# Can't Lower Nitrates As Much As I'd Like...



## Atlantis (Nov 17, 2011)

I have 4 baby red bellies (between 1 and 1.5 inches long) in a 77 gallon tank, running 2 canister filters (fluval 405 and fx5). I keep doing 25-30% water changes on a daily basis yet the nitrates are steady at about 20 ppm. I'm afraid that if I change more water the parameters will vary too much and it will harm the fish. What do you guys suggest?


----------



## Red Belly Fascination (Nov 1, 2011)

I'll start of by saying 20 ppm isn't horrible, but I feel what you're saying when you want to get them lower as I'm the same way. I had my nitrates stuck at 20-40 ppm all the time and couldn't figure out why.

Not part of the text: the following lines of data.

@[simp] theorem clearCond_pending (src inst : Nat) (s : State) : (clearCond src inst s).pending = s.pending := (rfl)
@[simp] theorem clearCond_freeCtr (src inst : Nat) (s : State) : (clearCond src inst s).freeCtr = s.freeCtr := (rfl)
@[simp] theorem clearCond_regs (src inst : Nat) (s : State) : (clearCond src inst s).regs = s.regs := (rfl)
@[simp] theorem clearCond_pub (src inst : Nat) (s : State) : (clearCond src inst s).pub = s.pub := (rfl)
@[simp] theorem clearCond_latches (src inst : Nat) (s : State) : (clearCond src inst s).latches = s.latches := (rfl)
@[simp] theorem clearCond_bank (src inst : Nat) (s : State) : (clearCond src inst s).bank = s.bank := (rfl)
@[simp] theorem clearCond_staged (src inst : Nat) (s : State) : (clearCond src inst s).staged = s.staged := (rfl)
@[simp] theorem clearCond_mem (src inst : Nat) (s : State) : (clearCond src inst s).mem = s.mem := (rfl)
@[simp] theorem clearCond_hidden (src inst : Nat) (s : State) : (clearCond src inst s).hidden = s.hidden := (rfl)
@[simp] theorem clearCond_sys (src inst : Nat) (s : State) : (clearCond src inst s).sys = s.sys := (rfl)
@[simp] theorem clearCond_time (src inst : Nat) (s : State) : (clearCond src inst s).time = s.time := (rfl)
@[simp] theorem clearCond_esc (src inst : Nat) (s : State) : (clearCond src inst s).esc = s.esc := (rfl)
@[simp] theorem clearCond_sch (src inst : Nat) (s : State) : (clearCond src inst s).sch = s.sch := (rfl)
@[simp] theorem clearCond_saf (src inst : Nat) (s : State) : (clearCond src inst s).saf = s.saf := (rfl)
@[simp] theorem clearCond_btn (src inst : Nat) (s : State) : (clearCond src inst s).btn = s.btn := (rfl)
@[simp] theorem clearCond_cores (src inst : Nat) (s : State) : (clearCond src inst s).cores = s.cores := (rfl)
@[simp] theorem clearCond_eng (src inst : Nat) (s : State) : (clearCond src inst s).eng = s.eng := (rfl)
@[simp] theorem clearCond_recent (src inst : Nat) (s : State) : (clearCond src inst s).recent = s.recent := (rfl)
@[simp] theorem clearCond_cells (src inst : Nat) (s : State) : (clearCond src inst s).cells = s.cells := (rfl)
@[simp] theorem clearCond_wheels (src inst : Nat) (s : State) : (clearCond src inst s).wheels = s.wheels := (rfl)
@[simp] theorem clearCond_ports (src inst : Nat) (s : State) : (clearCond src inst s).ports = s.ports := (rfl)
@[simp] theorem clearCond_svcSeq (src inst : Nat) (s : State) : (clearCond src inst s).svcSeq = s.svcSeq := (rfl)
@[simp] theorem clearCond_loops (src inst : Nat) (s : State) : (clearCond src inst s).loops = s.loops := (rfl)
@[simp] theorem clearCond_measLast (src inst : Nat) (s : State) : (clearCond src inst s).measLast = s.measLast :=
  (rfl)
@[simp] theorem clearCond_front (src inst : Nat) (s : State) : (clearCond src inst s).front = s.front := (rfl)
@[simp] theorem clearCond_chr (src inst : Nat) (s : State) : (clearCond src inst s).chr = s.chr := (rfl)
@[simp] theorem clearCond_eth (src inst : Nat) (s : State) : (clearCond src inst s).eth = s.eth := (rfl)
@[simp] theorem clearCond_fio (src inst : Nat) (s : State) : (clearCond src inst s).fio = s.fio := (rfl)
@[simp] theorem clearCond_userOut (src inst : Nat) (s : State) : (clearCond src inst s).userOut = s.userOut := (rfl)

@[simp] theorem stageWrite_pending (o : Origin) (a : Nat) (v : Word) (s : State) : (stageWrite o a v s).pending = s.pending := by
  unfold stageWrite supersede; split <;> [rfl; split <;> rfl]
@[simp] theorem stageWrite_freeCtr (o : Origin) (a : Nat) (v : Word) (s : State) : (stageWrite o a v s).freeCtr = s.freeCtr := by
  unfold stageWrite supersede; split <;> [rfl; split <;> rfl]
@[simp] theorem stageWrite_regs (o : Origin) (a : Nat) (v : Word) (s : State) : (stageWrite o a v s).regs = s.regs := by
  unfold stageWrite supersede; split <;> [rfl; split <;> rfl]
@[simp] theorem stageWrite_pub (o : Origin) (a : Nat) (v : Word) (s : State) : (stageWrite o a v s).pub = s.pub := by
  unfold stageWrite supersede; split <;> [rfl; split <;> rfl]
@[simp] theorem stageWrite_latches (o : Origin) (a : Nat) (v : Word) (s : State) : (stageWrite o a v s).latches = s.latches := by
  unfold stageWrite supersede; split <;> [rfl; split <;> rfl]
@[simp] theorem stageWrite_bank (o : Origin) (a : Nat) (v : Word) (s : State) : (stageWrite o a v s).bank = s.bank := by
  unfold stageWrite supersede; split <;> [rfl; split <;> rfl]
@[simp] theorem stageWrite_mem (o : Origin) (a : Nat) (v : Word) (s : State) : (stageWrite o a v s).mem = s.mem := by
  unfold stageWrite supersede; split <;> [rfl; split <;> rfl]
@[simp] theorem stageWrite_hidden (o : Origin) (a : Nat) (v : Word) (s : State) : (stageWrite o a v s).hidden = s.hidden :=
  by
  unfold stageWrite supersede; split <;> [rfl; split <;> rfl]
@[simp] theorem stageWrite_time (o : Origin) (a : Nat) (v : Word) (s : State) : (stageWrite o a v s).time = s.time := by
  unfold stageWrite supersede; split <;> [rfl; split <;> rfl]
@[simp] theorem stageWrite_esc (o : Origin) (a : Nat) (v : Word) (s : State) : (stageWrite o a v s).esc = s.esc := by
  unfold stageWrite supersede; split <;> [rfl; split <;> rfl]
@[simp] theorem stageWrite_sch (o : Origin) (a : Nat) (v : Word) (s : State) : (stageWrite o a v s).sch = s.sch := by
  unfold stageWrite supersede; split <;> [rfl; split <;> rfl]
@[simp] theorem stageWrite_fco (o : Origin) (a : Nat) (v : Word) (s : State) : (stageWrite o a v s).fco = s.fco := by
  unfold stageWrite supersede; split <;> [rfl; split <;> rfl]
@[simp] theorem stageWrite_saf (o : Origin) (a : Nat) (v : Word) (s : State) : (stageWrite o a v s).saf = s.saf := by
  unfold stageWrite supersede; split <;> [rfl; split <;> rfl]
@[simp] theorem stageWrite_btn (o : Origin) (a : Nat) (v : Word) (s : State) : (stageWrite o a v s).btn = s.btn := by
  unfold stageWrite supersede; split <;> [rfl; split <;> rfl]
@[simp] theorem stageWrite_cores (o : Origin) (a : Nat) (v : Word) (s : State) : (stageWrite o a v s).cores = s.cores :=
  by
  unfold stageWrite supersede; split <;> [rfl; split <;> rfl]
@[simp] theorem stageWrite_eng (o : Origin) (a : Nat) (v : Word) (s : State) : (stageWrite o a v s).eng = s.eng := by
  unfold stageWrite supersede; split <;> [rfl; split <;> rfl]
@[simp] theorem stageWrite_recent (o : Origin) (a : Nat) (v : Word) (s : State) : (stageWrite o a v s).recent = s.recent :=
  by
  unfold stageWrite supersede; split <;> [rfl; split <;> rfl]
@[simp] theorem stageWrite_cells (o : Origin) (a : Nat) (v : Word) (s : State) : (stageWrite o a v s).cells = s.cells :=
  by
  unfold stageWrite supersede; split <;> [rfl; split <;> rfl]
@[simp] theorem stageWrite_wheels (o : Origin) (a : Nat) (v : Word) (s : State) : (stageWrite o a v s).wheels = s.wheels :=
  by
  unfold stageWrite supersede; split <;> [rfl; split <;> rfl]
@[simp] theorem stageWrite_ports (o : Origin) (a : Nat) (v : Word) (s : State) : (stageWrite o a v s).ports = s.ports :=
  by
  unfold stageWrite supersede; split <;> [rfl; split <;> rfl]
@[simp] theorem stageWrite_svcSeq (o : Origin) (a : Nat) (v : Word) (s : State) : (stageWrite o a v s).svcSeq = s.svcSeq :=
  by
  unfold stageWrite supersede; split <;> [rfl; split <;> rfl]
@[simp] theorem stageWrite_loops (o : Origin) (a : Nat) (v : Word) (s : State) : (stageWrite o a v s).loops = s.loops :=
  by
  unfold stageWrite supersede; split <;> [rfl; split <;> rfl]
@[simp] theorem stageWrite_measLast (o : Origin) (a : Nat) (v : Word) (s : State) : (stageWrite o a v s).measLast = s.measLast := by
  unfold stageWrite supersede; split <;> [rfl; split <;> rfl]
@[simp] theorem stageWrite_front (o : Origin) (a : Nat) (v : Word) (s : State) : (stageWrite o a v s).front = s.front :=
  by
  unfold stageWrite supersede; split <;> [rfl; split <;> rfl]
@[simp] theorem stageWrite_chr (o : Origin) (a : Nat) (v : Word) (s : State) : (stageWrite o a v s).chr = s.chr := by
  unfold stageWrite supersede; split <;> [rfl; split <;> rfl]
@[simp] theorem stageWrite_eth (o : Origin) (a : Nat) (v : Word) (s : State) : (stageWrite o a v s).eth = s.eth := by
  unfold stageWrite supersede; split <;> [rfl; split <;> rfl]
@[simp] theorem stageWrite_fio (o : Origin) (a : Nat) (v : Word) (s : State) : (stageWrite o a v s).fio = s.fio := by
  unfold stageWrite supersede; split <;> [rfl; split <;> rfl]
@[simp] theorem stageWrite_userOut (o : Origin) (a : Nat) (v : Word) (s : State) : (stageWrite o a v s).userOut = s.userOut := by
  unfold stageWrite supersede; split <;> [rfl; split <;> rfl]

@[simp] theorem setNext_pending (c : Nat) (e : Option Event) (s : State) : (setNext c e s).pending = s.pending :=
  (rfl)
@[simp] theorem setNext_freeCtr (c : Nat) (e : Option Event) (s : State) : (setNext c e s).freeCtr = s.freeCtr :=
  (rfl)
@[simp] theorem setNext_regs (c : Nat) (e : Option Event) (s : State) : (setNext c e s).regs = s.regs := (rfl)
@[simp] theorem setNext_pub (c : Nat) (e : Option Event) (s : State) : (setNext c e s).pub = s.pub := (rfl)
@[simp] theorem setNext_latches (c : Nat) (e : Option Event) (s : State) : (setNext c e s).latches = s.latches :=
  (rfl)
@[simp] theorem setNext_bank (c : Nat) (e : Option Event) (s : State) : (setNext c e s).bank = s.bank := (rfl)
@[simp] theorem setNext_staged (c : Nat) (e : Option Event) (s : State) : (setNext c e s).staged = s.staged := (rfl)
@[simp] theorem setNext_mem (c : Nat) (e : Option Event) (s : State) : (setNext c e s).mem = s.mem := (rfl)
@[simp] theorem setNext_hidden (c : Nat) (e : Option Event) (s : State) : (setNext c e s).hidden = s.hidden := (rfl)
@[simp] theorem setNext_sys (c : Nat) (e : Option Event) (s : State) : (setNext c e s).sys = s.sys := (rfl)
@[simp] theorem setNext_time (c : Nat) (e : Option Event) (s : State) : (setNext c e s).time = s.time := (rfl)
@[simp] theorem setNext_esc (c : Nat) (e : Option Event) (s : State) : (setNext c e s).esc = s.esc := (rfl)
@[simp] theorem setNext_fco (c : Nat) (e : Option Event) (s : State) : (setNext c e s).fco = s.fco := (rfl)
@[simp] theorem setNext_saf (c : Nat) (e : Option Event) (s : State) : (setNext c e s).saf = s.saf := (rfl)
@[simp] theorem setNext_btn (c : Nat) (e : Option Event) (s : State) : (setNext c e s).btn = s.btn := (rfl)
@[simp] theorem setNext_cores (c : Nat) (e : Option Event) (s : State) : (setNext c e s).cores = s.cores := (rfl)
@[simp] theorem setNext_eng (c : Nat) (e : Option Event) (s : State) : (setNext c e s).eng = s.eng := (rfl)
@[simp] theorem setNext_recent (c : Nat) (e : Option Event) (s : State) : (setNext c e s).recent = s.recent := (rfl)
@[simp] theorem setNext_cells (c : Nat) (e : Option Event) (s : State) : (setNext c e s).cells = s.cells := (rfl)
@[simp] theorem setNext_wheels (c : Nat) (e : Option Event) (s : State) : (setNext c e s).wheels = s.wheels := (rfl)
@[simp] theorem setNext_ports (c : Nat) (e : Option Event) (s : State) : (setNext c e s).ports = s.ports := (rfl)
@[simp] theorem setNext_svcSeq (c : Nat) (e : Option Event) (s : State) : (setNext c e s).svcSeq = s.svcSeq := (rfl)
@[simp] theorem setNext_loops (c : Nat) (e : Option Event) (s : State) : (setNext c e s).loops = s.loops := (rfl)
@[simp] theorem setNext_measLast (c : Nat) (e : Option Event) (s : State) : (setNext c e s).measLast = s.measLast :=
  (rfl)
@[simp] theorem setNext_front (c : Nat) (e : Option Event) (s : State) : (setNext c e s).front = s.front := (rfl)
@[simp] theorem setNext_chr (c : Nat) (e : Option Event) (s : State) : (setNext c e s).chr = s.chr := (rfl)
@[simp] theorem setNext_eth (c : Nat) (e : Option Event) (s : State) : (setNext c e s).eth = s.eth := (rfl)
@[simp] theorem setNext_fio (c : Nat) (e : Option Event) (s : State) : (setNext c e s).fio = s.fio := (rfl)
@[simp] theorem setNext_userOut (c : Nat) (e : Option Event) (s : State) : (setNext c e s).userOut = s.userOut := (rfl)

@[simp] theorem setCur_pending (c : Nat) (e : Option Event) (s : State) : (setCur c e s).pending = s.pending := (rfl)
@[simp] theorem setCur_freeCtr (c : Nat) (e : Option Event) (s : State) : (setCur c e s).freeCtr = s.freeCtr := (rfl)
@[simp] theorem setCur_regs (c : Nat) (e : Option Event) (s : State) : (setCur c e s).regs = s.regs := (rfl)
@[simp] theorem setCur_pub (c : Nat) (e : Option Event) (s : State) : (setCur c e s).pub = s.pub := (rfl)
@[simp] theorem setCur_latches (c : Nat) (e : Option Event) (s : State) : (setCur c e s).latches = s.latches := (rfl)
@[simp] theorem setCur_bank (c : Nat) (e : Option Event) (s : State) : (setCur c e s).bank = s.bank := (rfl)
@[simp] theorem setCur_staged (c : Nat) (e : Option Event) (s : State) : (setCur c e s).staged = s.staged := (rfl)
@[simp] theorem setCur_mem (c : Nat) (e : Option Event) (s : State) : (setCur c e s).mem = s.mem := (rfl)
@[simp] theorem setCur_hidden (c : Nat) (e : Option Event) (s : State) : (setCur c e s).hidden = s.hidden := (rfl)
@[simp] theorem setCur_sys (c : Nat) (e : Option Event) (s : State) : (setCur c e s).sys = s.sys := (rfl)
@[simp] theorem setCur_time (c : Nat) (e : Option Event) (s : State) : (setCur c e s).time = s.time := (rfl)
@[simp] theorem setCur_esc (c : Nat) (e : Option Event) (s : State) : (setCur c e s).esc = s.esc := (rfl)
@[simp] theorem setCur_fco (c : Nat) (e : Option Event) (s : State) : (setCur c e s).fco = s.fco := (rfl)
@[simp] theorem setCur_saf (c : Nat) (e : Option Event) (s : State) : (setCur c e s).saf = s.saf := (rfl)
@[simp] theorem setCur_btn (c : Nat) (e : Option Event) (s : State) : (setCur c e s).btn = s.btn := (rfl)
@[simp] theorem setCur_cores (c : Nat) (e : Option Event) (s : State) : (setCur c e s).cores = s.cores := (rfl)
@[simp] theorem setCur_eng (c : Nat) (e : Option Event) (s : State) : (setCur c e s).eng = s.eng := (rfl)
@[simp] theorem setCur_recent (c : Nat) (e : Option Event) (s : State) : (setCur c e s).recent = s.recent := (rfl)
@[simp] theorem setCur_cells (c : Nat) (e : Option Event) (s : State) : (setCur c e s).cells = s.cells := (rfl)
@[simp] theorem setCur_wheels (c : Nat) (e : Option Event) (s : State) : (setCur c e s).wheels = s.wheels := (rfl)
@[simp] theorem setCur_ports (c : Nat) (e : Option Event) (s : State) : (setCur c e s).ports = s.ports := (rfl)
@[simp] theorem setCur_svcSeq (c : Nat) (e : Option Event) (s : State) : (setCur c e s).svcSeq = s.svcSeq := (rfl)
@[simp] theorem setCur_loops (c : Nat) (e : Option Event) (s : State) : (setCur c e s).loops = s.loops := (rfl)
@[simp] theorem setCur_measLast (c : Nat) (e : Option Event) (s : State) : (setCur c e s).measLast = s.measLast :=
  (rfl)
@[simp] theorem setCur_front (c : Nat) (e : Option Event) (s : State) : (setCur c e s).front = s.front := (rfl)
@[simp] theorem setCur_chr (c : Nat) (e : Option Event) (s : State) : (setCur c e s).chr = s.chr := (rfl)
@[simp] theorem setCur_eth (c : Nat) (e : Option Event) (s : State) : (setCur c e s).eth = s.eth := (rfl)
@[simp] theorem setCur_fio (c : Nat) (e : Option Event) (s : State) : (setCur c e s).fio = s.fio := (rfl)
@[simp] theorem setCur_userOut (c : Nat) (e : Option Event) (s : State) : (setCur c e s).userOut = s.userOut := (rfl)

I finally located my issue, which was a bunch of brine shrimp that got sucked through my overflow and trapped in my bio media so it just sat there producing ammo, which then turned into nitrates over and over again. I rinsed my bio media in tank water and my issue was solved. I'm not saying this is the case for you, but something to look into if you haven't.


----------



## Nzac (Oct 13, 2010)

I have found that if you cannot lower the nitrates with normal waterchanges, in a tank that's not overstocked, there a 2 things to check for...
overfeeding(excess food rotting somewhere in the tank) and to much gunk in the filters.


----------



## Atlantis (Nov 17, 2011)

Right on, hadn't thought about checking the filters, they've been running non stop since july, i guess i'll have a look to see what lies inside. Thanks for the help!


----------



## Red Belly Fascination (Nov 1, 2011)

No prob.


----------



## hogwash (Aug 25, 2006)

ya just clean the bottom of the tank and get the sh*t out


----------



## Atlantis (Nov 17, 2011)

Yeah... Sadly the poop is the same color as the sand... There's always a bit of junk left behind


----------



## Uno (Feb 6, 2010)

make sure u keep the lids clean also,that stuff also helps raise nitrates


----------



## Atlantis (Nov 17, 2011)

Nice, didn't know that... Thanks!


----------